Occupy Wall Street is one of the most inspirational things that has happened so far in the twenty-first century. I could not believe my ears when I heard about it for the first time. The 1 percent understood the power of this movement too, and they did their best to shut down this magic situation of reclaiming streets.
It was May 6, 2014, and we were about to have a meeting at the US Senate in Washington when we learned about
Cecily McMillan’s case, one of the most brutal decisions against Occupy protesters. Cecily McMillan was convicted of felony second-degree assault after she was arrested and assaulted by a New York City police officer. She said that her breast was grabbed and twisted by someone behind her, and she responded by reflexively elbowing her attacker in the face. The police officer disputed Cecily’s version of events, and the jury sided with him. As a result, she was facing seven years in jail. Pussy Riot faced seven years for our protests too.
At the Senate we were supposed to be raising awareness about human rights abuses in Russia, but we were so shocked by Cecily’s case—we considered her an American political prisoner—we decided to go broader and speak about her as well, in the Senate and then at our a press conference on Capitol Hill.
Instead of calling Capitol Hill “Capitol Hill,” we happened to call it “Capital Hell.”
On May 9, a few days after our hearing in the Senate, I met Cecily McMillan in the Rose M. Singer Center on Rikers Island, New York City’s offshore complex of ten jails that can house up to 15,000 prisoners. Cecily has an amazing political charisma, a trait not every social or political activist can successfully cultivate. Cecily’s efforts are aimed at undoing social indifference: her ideals are volunteering, solidarity, and mutual consideration of other people’s struggles, but her ideals were nowhere to be found in that court.

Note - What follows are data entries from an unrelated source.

-- ==== Sys2Proof/Machine/MemoryCommands.lean ====
section
/-! DEFINITION. The memory-model commands: BLOCK_WRITE, BLOCK_READ, STATUS (40_memory_commands.md R140 to R145). -/

namespace Sys2Proof.Machine

/-- What a BLOCK_WRITE that passed its checks does: all bytes at once, and `reverbDirty` where the range takes in a
reverb byte (R142, 20_memory.md R89, R90). -/
def writeBytes (addr : Nat) (bytes : List Byte) (s : State) : State :=
  { s with
    mem := Memory.writeBlock s.mem addr bytes
    reverbDirty := s.reverbDirty || touchesReverb addr bytes.length }

/-- BLOCK_WRITE (R142). A term with fewer data words than its length word asks for is a command whose words have not all
arrived: the engine is stuck (30_encoding.md R119, log 12). -/
def execBlockWrite (rsv : BitVec 4) (addr : BitVec 24) (rsvLen n : BitVec 16) (data : List Word) (s : State) :
    Host.Outcome State Fault Refusal :=
  if data.length < dataWords n then .fault .incompleteCommand
  else
    command (2 + dataWords n) (checkBlockWrite rsv addr rsvLen n data)
      (writeBytes addr.toNat (unpackBytes data n.toNat)) s

/-- What a BLOCK_READ that passed its checks does: pushes the bytes packed four to a word (R143, 30_encoding.md R118). -/
def readBytes (addr n : Nat) (s : State) : State :=
  { s with readQ := s.readQ ++ packBytes (Memory.readBlock s.mem addr n) }

/-- BLOCK_READ (R143). -/
def execBlockRead (rsv : BitVec 4) (addr : BitVec 24) (rsvLen n : BitVec 16) (s : State) :
    Host.Outcome State Fault Refusal :=
  command 2 (checkBlockRead rsv addr rsvLen n) (readBytes addr.toNat n.toNat) s

/-- What a STATUS that passed its checks does: pushes the status word as it stands, then clears the two stored fields
where `clear = 1` (R145). -/
def pushStatus (clear : Bool) (s : State) : State :=
  let s1 := s.pushRead (statusWord s)
  if clear then { s1 with status := ⟨0, 0⟩ } else s1

/-- STATUS (R145). -/
def execStatus (rsv : BitVec 27) (clear : BitVec 1) (s : State) : Host.Outcome State Fault Refusal :=
  command 1 (checkStatus rsv) (pushStatus (clear == 1#1)) s

end Sys2Proof.Machine
end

The judge who presided over the case, Ronald Zweibel, seemed to be siding with the prosecutors from the beginning—time and time again he forbade the defense from presenting evidence to show the jury that Cecily’s physical action of using her elbows against the police was not without just cause. The cops’ use of force to disperse Occupy activists was not an isolated event, and Cecily was adamant that she was personally reacting against sexual harassment. The judge limited the jury’s access to information during the trial. On May 5, Cecily was found guilty.
Despite the fact that nine of the twelve jurors wrote a letter to the judge asking that she not be incarcerated, Cecily could have been sentenced to seven years in prison. On the day Cecily was sentenced, the jurors were not aware of the article used to accuse Cecily, nor were they aware that the article stipulated imprisonment. The jury’s change of heart calls to mind a quote from Luke 23:34: “They know not what they do.” The fate of Cecily McMillan is a perfect example of why her efforts as an activist are needed: the inability of the jury to accept Cecily’s problems as their own and to take the time and consideration during her trial to seek justice resulted in her imprisonment.